You can argue that there are plot holes. Others will say "what plot holes?" Let's be honest, if there's anything missing, it's hard to tell because what Nolan has made is a perfect sci-fi noir, where the audience is the detective and the intimate moments hide the answers. It's an impressive accomplishment in a year when the best rated movie is a sequel (Toy Story 3), highest grossing is a remake Alice in Wonderland, and we still have a rerelease of Avatar to look forward to along with reboots, remakes, and repulsion.
It's tough to be original in this modern market, but Nolan has shown everyone once again how to do it. With a script that has been edited over eight years, the care can be seen into every little detail. Small points of dialogue unlock big clues. Even the casting decisions were ingenious and features 6 academy award nominees/winners that bring their A-game and show blockbusters how it's done.
Sure James Cameron took 12 years for Avatar and the effects to catch up, but in that time, it felt like he was lacking a solid dialogue in the script, which helped it suffer along with pointless, extended battles. In Inception, you want more of the zero gravity and effects, but what's genius is, Nolan knows where to stop to tease the audience and keep the story from feeling bloated.
Sure M. Night Shyamalan adapted the script to The Last Airbender, but his casting was hounded, initially creating a taboo. Inception didn't really worry about exploiting this and instead let the actors, from French (Cotillard), Canadian (Page), Asian (Ken Watanabe), and others, do their work.

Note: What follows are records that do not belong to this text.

/-- An HLV or HLVX that answers a next state has raised, or is its load. -/
theorem hypLoad_next {i : Instr} {rd rs1 : RegIdx} {n : Width} {signed : Bool} {kind : AccessKind} {s t : State}
    (h : hypLoad i rd rs1 n signed kind s = .next t) :
    (∃ tr, t = enterM tr s) ∨ load rd (s.x rs1) n signed (hypMode s) kind s = .next t := by
  unfold hypLoad at h
  split at h
  · split at h
    · exact .inl ⟨_, (raiseInstr_next h).2⟩
    · exact .inr h
  · exact .inl ⟨_, (raiseInstr_next h).2⟩

/-- An HSV that answers a next state has raised, or is its store. -/
theorem hypStore_next {i : Instr} {rs2 rs1 : RegIdx} {n : Width} {s t : State}
    (h : hypStore i rs2 rs1 n s = .next t) :
    (∃ tr, t = enterM tr s) ∨ store (s.x rs1) n (s.x rs2) (hypMode s) s = .next t := by
  unfold hypStore at h
  split at h
  · split at h
    · exact .inl ⟨_, (raiseInstr_next h).2⟩
    · exact .inr h
  · exact .inl ⟨_, (raiseInstr_next h).2⟩

/-! ## MPP = 2 (R59, 41_mret.md R120) -/

/-- The result is not the refusal of MPP = 2. -/
def MppMet (r : Result) : Prop := r ≠ .refused .reservedMpp

theorem mppMet_next (t : State) : MppMet (.next t) := nofun

theorem mppMet_takeTrap (tr : Trap) (s : State) : MppMet (takeTrap tr s) := by
  unfold takeTrap
  split <;> exact nofun

theorem mppMet_raiseInstr (e : Exc) (ir : InstrWord) (s : State) : MppMet (raiseInstr e ir s) := mppMet_takeTrap _ s

theorem mppMet_stopResult (e : AccessStop) (s : State) : MppMet (stopResult e s) := by
  cases e with
  | fault f => exact mppMet_takeTrap _ s
  | device => exact nofun

theorem mppMet_load (rd : RegIdx) (va : Word) (n : Width) (signed : Bool) (md : Mode) (kind : AccessKind) (s : State) :
    MppMet (load rd va n signed md kind s) := by
  unfold load
  split
  · exact mppMet_next _
  · exact mppMet_stopResult _ s

theorem mppMet_store (va : Word) (n : Width) (value : Word) (md : Mode) (s : State) :
    MppMet (store va n value md s) := by
  unfold store
  split
  · exact mppMet_next _
  · exact mppMet_stopResult _ _

theorem mppMet_hypLoad (i : Instr) (rd rs1 : RegIdx) (n : Width) (signed : Bool) (kind : AccessKind) (s : State) :
    MppMet (hypLoad i rd rs1 n signed kind s) := by
  unfold hypLoad
  split
  · split
    · exact mppMet_raiseInstr _ _ s
    · exact mppMet_load _ _ _ _ _ _ s
  · exact mppMet_raiseInstr _ _ s

theorem mppMet_hypStore (i : Instr) (rs2 rs1 : RegIdx) (n : Width) (s : State) : MppMet (hypStore i rs2 rs1 n s) := by
  unfold hypStore
  split
  · split
    · exact mppMet_raiseInstr _ _ s
    · exact mppMet_store _ _ _ _ s
  · exact mppMet_raiseInstr _ _ s

theorem mppMet_csrAccess (i : Instr) (n : CsrNum) (rd : RegIdx) (writes : Bool) (new : Word → Word) (s : State) :
    MppMet (csrAccess i n rd writes new s) := by
  unfold csrAccess
  split
  · exact mppMet_raiseInstr _ _ s
  · exact nofun
  · exact mppMet_next _

theorem mppMet_execHfenceVvma (rs1 rs2 : RegIdx) (s : State) : MppMet (execHfenceVvma rs1 rs2 s) := by
  unfold execHfenceVvma
  split
  · exact mppMet_raiseInstr _ _ s
  · exact mppMet_next _

theorem mppMet_execHfenceGvma (rs1 rs2 : RegIdx) (s : State) : MppMet (execHfenceGvma rs1 rs2 s) := by
  unfold execHfenceGvma
  split
  · exact mppMet_raiseInstr _ _ s
  · split
    · exact mppMet_raiseInstr _ _ s
    · exact mppMet_next _

/-- Every value of MPP but 2 names a privilege level (10_state.md R17). -/
theorem privOfBits_of_ne_two {b : BitVec 2} (h : b ≠ 2#2) : ∃ p, privOfBits b = some p := by
  have hsome : ∀ b : BitVec 2, b ≠ 2#2 → (privOfBits b).isSome = true := by decide
  exact Option.isSome_iff_exists.mp (hsome b h)

theorem mppMet_execMret {s : State} (h : MppLegal s) : MppMet (execMret s) := by
  obtain ⟨p, hp⟩ := privOfBits_of_ne_two h
  unfold execMret
  rw [hp]
  split
  · exact mppMet_next _
  · exact mppMet_raiseInstr _ _ s

theorem effMode_of_mppLegal {s : State} (h : MppLegal s) : ∃ md, effMode .ordinary s = some md := by
  obtain ⟨p, hp⟩ := privOfBits_of_ne_two h
  cases hprv : s.mstatus.mprv with
  | false => exact ⟨s.mode, by simp [effMode, hprv]⟩
  | true => cases p <;> simp [effMode, hprv, hp]

theorem mppMet_ordinaryAccess {s : State} (h : MppLegal s) (a : OrdinaryAccess) : MppMet (ordinaryAccess a s) := by
  obtain ⟨md, hmd⟩ := effMode_of_mppLegal h
  unfold ordinaryAccess
  simp only [hmd]
  split
  · exact mppMet_store _ _ _ _ s
  · exact mppMet_load _ _ _ _ _ _ s

/-- Settles O10: only MRET and an ordinary access look at MPP, and the invariant has it legal. -/
theorem reservedMppIsNeverMet : Obligations.ReservedMppIsNeverMet := by
  intro s i hinv
  refine ⟨?_, mppMet_ordinaryAccess hinv.mppLegal⟩
  obtain ⟨n, w, hi⟩ | ⟨rs1, n, kind, hi⟩ | rfl | ⟨rs1, rs2, rfl⟩ | ⟨rs1, rs2, rfl⟩ := instr_forms i
  · obtain ⟨rd, new, he⟩ := exec_of_csrOf hi
    rw [he]
    exact mppMet_csrAccess _ _ _ _ _ s
  · obtain ⟨rd, signed, -, he⟩ | ⟨rs2, -, -, he⟩ := exec_of_hypOf hi <;> rw [he]
    · exact mppMet_hypLoad _ _ _ _ _ _ s
    · exact mppMet_hypStore _ _ _ _ s
  · rw [exec_mret]
    exact mppMet_execMret hinv.mppLegal
  · rw [exec_hfenceVvma]
    exact mppMet_execHfenceVvma _ _ s
  · rw [exec_hfenceGvma]
    exact mppMet_execHfenceGvma _ _ s

/-! ## Memory and the general registers (R65, R66, R74) -/

theorem sameRegs_of_eq {s t : State} (hr : t.regs = s.regs) (hc : t.cfg = s.cfg) : SameRegs s t := x_congr hr hc

theorem sameRegs_enterM (tr : Trap) (s : State) : SameRegs s (enterM tr s) := x_enterM s tr

theorem sameMemory_enterM (tr : Trap) (s : State) : SameMemory s (enterM tr s) := byteAt_enterM s tr

theorem sameRegs_memWrite (s : State) (va : Word) (n : Width) (value : Word) (md : Mode) :
    SameRegs s (memWrite s va n value md).1 := by
  obtain ⟨m, st, e⟩ := memWrite_shape s va n value md
  rw [e]
  exact x_withMem s m st
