-- ==== Sys2Proof/Laws/State.lean ====
section
/-! SUPPORT. Beside State: what each named update leaves in each field, one lemma per field, true by
unfolding. -/

namespace Sys2Proof.Machine

/-! ### `sendBytes` -/

@[simp] theorem sendBytes_enc (bs : List Byte) (s : State) : (sendBytes bs s).enc = s.enc := rfl
@[simp] theorem sendBytes_dec (bs : List Byte) (s : State) : (sendBytes bs s).dec = s.dec := rfl
@[simp] theorem sendBytes_pixSource (bs : List Byte) (s : State) :
    (sendBytes bs s).pixSource = s.pixSource := rfl
@[simp] theorem sendBytes_byteSink (bs : List Byte) (s : State) :
    (sendBytes bs s).byteSink = s.byteSink ++ bs.map (fun b => { data := b, last := false }) := rfl
@[simp] theorem sendBytes_byteSinkReady (bs : List Byte) (s : State) :
    (sendBytes bs s).byteSinkReady = s.byteSinkReady := rfl
@[simp] theorem sendBytes_byteSource (bs : List Byte) (s : State) :
    (sendBytes bs s).byteSource = s.byteSource := rfl
@[simp] theorem sendBytes_eos (bs : List Byte) (s : State) : (sendBytes bs s).eos = s.eos := rfl
@[simp] theorem sendBytes_pixSink (bs : List Byte) (s : State) :
    (sendBytes bs s).pixSink = s.pixSink := rfl
@[simp] theorem sendBytes_pixSinkReady (bs : List Byte) (s : State) :
    (sendBytes bs s).pixSinkReady = s.pixSinkReady := rfl
@[simp] theorem sendBytes_active (bs : List Byte) (s : State) :
    (sendBytes bs s).active = s.active := rfl
@[simp] theorem sendBytes_inputs (bs : List Byte) (s : State) :
    (sendBytes bs s).inputs = s.inputs := rfl
@[simp] theorem sendBytes_deltaWrap (bs : List Byte) (s : State) :
    (sendBytes bs s).deltaWrap = s.deltaWrap := rfl

/-! ### `sendEndMarker` -/

@[simp] theorem sendEndMarker_enc (s : State) : (sendEndMarker s).enc = s.enc := rfl
@[simp] theorem sendEndMarker_dec (s : State) : (sendEndMarker s).dec = s.dec := rfl
@[simp] theorem sendEndMarker_pixSource (s : State) :
    (sendEndMarker s).pixSource = s.pixSource := rfl
@[simp] theorem sendEndMarker_byteSink (s : State) :
    (sendEndMarker s).byteSink = s.byteSink ++ endMarkerBytes.dropLast.map (fun b => { data := b, last := false }) ++ [{ data := 1, last := true }] := rfl
@[simp] theorem sendEndMarker_byteSinkReady (s : State) :
    (sendEndMarker s).byteSinkReady = s.byteSinkReady := rfl
@[simp] theorem sendEndMarker_byteSource (s : State) :
    (sendEndMarker s).byteSource = s.byteSource := rfl
@[simp] theorem sendEndMarker_eos (s : State) : (sendEndMarker s).eos = s.eos := rfl
@[simp] theorem sendEndMarker_pixSink (s : State) : (sendEndMarker s).pixSink = s.pixSink := rfl
@[simp] theorem sendEndMarker_pixSinkReady (s : State) :
    (sendEndMarker s).pixSinkReady = s.pixSinkReady := rfl
@[simp] theorem sendEndMarker_active (s : State) : (sendEndMarker s).active = s.active := rfl
@[simp] theorem sendEndMarker_inputs (s : State) : (sendEndMarker s).inputs = s.inputs := rfl
@[simp] theorem sendEndMarker_deltaWrap (s : State) :
    (sendEndMarker s).deltaWrap = s.deltaWrap := rfl

/-! ### `takeBytes` -/

@[simp] theorem takeBytes_enc (n : Nat) (s : State) : (takeBytes n s).enc = s.enc := rfl
@[simp] theorem takeBytes_dec (n : Nat) (s : State) : (takeBytes n s).dec = s.dec := rfl
@[simp] theorem takeBytes_pixSource (n : Nat) (s : State) :
    (takeBytes n s).pixSource = s.pixSource := rfl
@[simp] theorem takeBytes_byteSink (n : Nat) (s : State) :
    (takeBytes n s).byteSink = s.byteSink := rfl
@[simp] theorem takeBytes_byteSinkReady (n : Nat) (s : State) :
    (takeBytes n s).byteSinkReady = s.byteSinkReady := rfl
@[simp] theorem takeBytes_byteSource (n : Nat) (s : State) :
    (takeBytes n s).byteSource = s.byteSource.drop n := rfl
@[simp] theorem takeBytes_eos (n : Nat) (s : State) : (takeBytes n s).eos = s.eos := rfl
@[simp] theorem takeBytes_pixSink (n : Nat) (s : State) : (takeBytes n s).pixSink = s.pixSink := rfl
@[simp] theorem takeBytes_pixSinkReady (n : Nat) (s : State) :
    (takeBytes n s).pixSinkReady = s.pixSinkReady := rfl
@[simp] theorem takeBytes_active (n : Nat) (s : State) : (takeBytes n s).active = s.active := rfl
@[simp] theorem takeBytes_inputs (n : Nat) (s : State) : (takeBytes n s).inputs = s.inputs := rfl
@[simp] theorem takeBytes_deltaWrap (n : Nat) (s : State) :
    (takeBytes n s).deltaWrap = s.deltaWrap := rfl

/-! ### `takeAllBytes` -/

@[simp] theorem takeAllBytes_enc (s : State) : (takeAllBytes s).enc = s.enc := rfl
@[simp] theorem takeAllBytes_dec (s : State) : (takeAllBytes s).dec = s.dec := rfl
@[simp] theorem takeAllBytes_pixSource (s : State) : (takeAllBytes s).pixSource = s.pixSource := rfl
@[simp] theorem takeAllBytes_byteSink (s : State) : (takeAllBytes s).byteSink = s.byteSink := rfl
@[simp] theorem takeAllBytes_byteSinkReady (s : State) :
    (takeAllBytes s).byteSinkReady = s.byteSinkReady := rfl
@[simp] theorem takeAllBytes_byteSource (s : State) : (takeAllBytes s).byteSource = [] := rfl
@[simp] theorem takeAllBytes_eos (s : State) : (takeAllBytes s).eos = s.eos := rfl
@[simp] theorem takeAllBytes_pixSink (s : State) : (takeAllBytes s).pixSink = s.pixSink := rfl
@[simp] theorem takeAllBytes_pixSinkReady (s : State) :
    (takeAllBytes s).pixSinkReady = s.pixSinkReady := rfl
@[simp] theorem takeAllBytes_active (s : State) : (takeAllBytes s).active = s.active := rfl
@[simp] theorem takeAllBytes_inputs (s : State) : (takeAllBytes s).inputs = s.inputs := rfl
@[simp] theorem takeAllBytes_deltaWrap (s : State) : (takeAllBytes s).deltaWrap = s.deltaWrap := rfl

/-! ### `encoderStart` -/

@[simp] theorem encoderStart_enc_cfg (cfg : Header) (s : State) :
    (encoderStart cfg s).enc.cfg = cfg := rfl
@[simp] theorem encoderStart_enc_phase (cfg : Header) (s : State) :
    (encoderStart cfg s).enc.phase = .header := rfl
@[simp] theorem encoderStart_enc_pixLeft (cfg : Header) (s : State) :
    (encoderStart cfg s).enc.pixLeft = pixelCount cfg := rfl
@[simp] theorem encoderStart_enc_prev (cfg : Header) (s : State) :
    (encoderStart cfg s).enc.prev = seed := rfl
@[simp] theorem encoderStart_enc_run (cfg : Header) (s : State) :
    (encoderStart cfg s).enc.run = 0 := rfl
@[simp] theorem encoderStart_enc_cache (cfg : Header) (s : State) :
    (encoderStart cfg s).enc.cache = [] := rfl
@[simp] theorem encoderStart_enc_done (cfg : Header) (s : State) :
    (encoderStart cfg s).enc.done = false := rfl
@[simp] theorem encoderStart_enc_ok (cfg : Header) (s : State) :
    (encoderStart cfg s).enc.ok = false := rfl
@[simp] theorem encoderStart_dec (cfg : Header) (s : State) :
    (encoderStart cfg s).dec = s.dec := rfl
@[simp] theorem encoderStart_pixSource (cfg : Header) (s : State) :
    (encoderStart cfg s).pixSource = s.pixSource := rfl
@[simp] theorem encoderStart_byteSink (cfg : Header) (s : State) :
    (encoderStart cfg s).byteSink = s.byteSink := rfl
@[simp] theorem encoderStart_byteSinkReady (cfg : Header) (s : State) :
    (encoderStart cfg s).byteSinkReady = s.byteSinkReady := rfl
@[simp] theorem encoderStart_byteSource (cfg : Header) (s : State) :
    (encoderStart cfg s).byteSource = s.byteSource := rfl
@[simp] theorem encoderStart_eos (cfg : Header) (s : State) :
    (encoderStart cfg s).eos = s.eos := rfl
@[simp] theorem encoderStart_pixSink (cfg : Header) (s : State) :
    (encoderStart cfg s).pixSink = s.pixSink := rfl
@[simp] theorem encoderStart_pixSinkReady (cfg : Header) (s : State) :
    (encoderStart cfg s).pixSinkReady = s.pixSinkReady := rfl
@[simp] theorem encoderStart_active (cfg : Header) (s : State) :
    (encoderStart cfg s).active = s.active := rfl
@[simp] theorem encoderStart_inputs (cfg : Header) (s : State) :
    (encoderStart cfg s).inputs = s.inputs := rfl
@[simp] theorem encoderStart_deltaWrap (cfg : Header) (s : State) :
    (encoderStart cfg s).deltaWrap = s.deltaWrap := rfl

/-! ### `setEncPhase` -/

@[simp] theorem setEncPhase_enc_cfg (p : EncPhase) (s : State) :
    (setEncPhase p s).enc.cfg = s.enc.cfg := rfl
@[simp] theorem setEncPhase_enc_phase (p : EncPhase) (s : State) :
    (setEncPhase p s).enc.phase = p := rfl
@[simp] theorem setEncPhase_enc_pixLeft (p : EncPhase) (s : State) :
    (setEncPhase p s).enc.pixLeft = s.enc.pixLeft := rfl
@[simp] theorem setEncPhase_enc_prev (p : EncPhase) (s : State) :
    (setEncPhase p s).enc.prev = s.enc.prev := rfl
@[simp] theorem setEncPhase_enc_run (p : EncPhase) (s : State) :
    (setEncPhase p s).enc.run = s.enc.run := rfl
@[simp] theorem setEncPhase_enc_cache (p : EncPhase) (s : State) :
    (setEncPhase p s).enc.cache = s.enc.cache := rfl
@[simp] theorem setEncPhase_enc_done (p : EncPhase) (s : State) :
    (setEncPhase p s).enc.done = s.enc.done := rfl
@[simp] theorem setEncPhase_enc_ok (p : EncPhase) (s : State) :
    (setEncPhase p s).enc.ok = s.enc.ok := rfl
@[simp] theorem setEncPhase_dec (p : EncPhase) (s : State) : (setEncPhase p s).dec = s.dec := rfl
@[simp] theorem setEncPhase_pixSource (p : EncPhase) (s : State) :
    (setEncPhase p s).pixSource = s.pixSource := rfl
@[simp] theorem setEncPhase_byteSink (p : EncPhase) (s : State) :
    (setEncPhase p s).byteSink = s.byteSink := rfl
@[simp] theorem setEncPhase_byteSinkReady (p : EncPhase) (s : State) :
    (setEncPhase p s).byteSinkReady = s.byteSinkReady := rfl
@[simp] theorem setEncPhase_byteSource (p : EncPhase) (s : State) :
    (setEncPhase p s).byteSource = s.byteSource := rfl
@[simp] theorem setEncPhase_eos (p : EncPhase) (s : State) : (setEncPhase p s).eos = s.eos := rfl
@[simp] theorem setEncPhase_pixSink (p : EncPhase) (s : State) :
    (setEncPhase p s).pixSink = s.pixSink := rfl
@[simp] theorem setEncPhase_pixSinkReady (p : EncPhase) (s : State) :
    (setEncPhase p s).pixSinkReady = s.pixSinkReady := rfl
@[simp] theorem setEncPhase_active (p : EncPhase) (s : State) :
    (setEncPhase p s).active = s.active := rfl
@[simp] theorem setEncPhase_inputs (p : EncPhase) (s : State) :
    (setEncPhase p s).inputs = s.inputs := rfl
@[simp] theorem setEncPhase_deltaWrap (p : EncPhase) (s : State) :
    (setEncPhase p s).deltaWrap = s.deltaWrap := rfl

So, what has Inception taught us about movies? It has taught us to care about quality as well as quantity. Even on a big budget with effects, there needs to be realism and trust in the characters. There needs to be a solid base and some complexity to keep the desire going for two and a half hours.
And that is how Nolan manages to be one of the most successful working directors today. His TLC has saved Batman from the plagued Joel Schumaker days and convinced us that Robin Williams is a legitimate dramatic actor. He doesn't rush to get everything out on time and instead fine tunes details until we're left wanting more.

Don't believe me?
Go to the nearest... well, anywhere is fine, and just begin talking Inception or Batman 3. I guarantee you there will be someone there interested in talking to you.

And in the end, isn't that the goal of movies?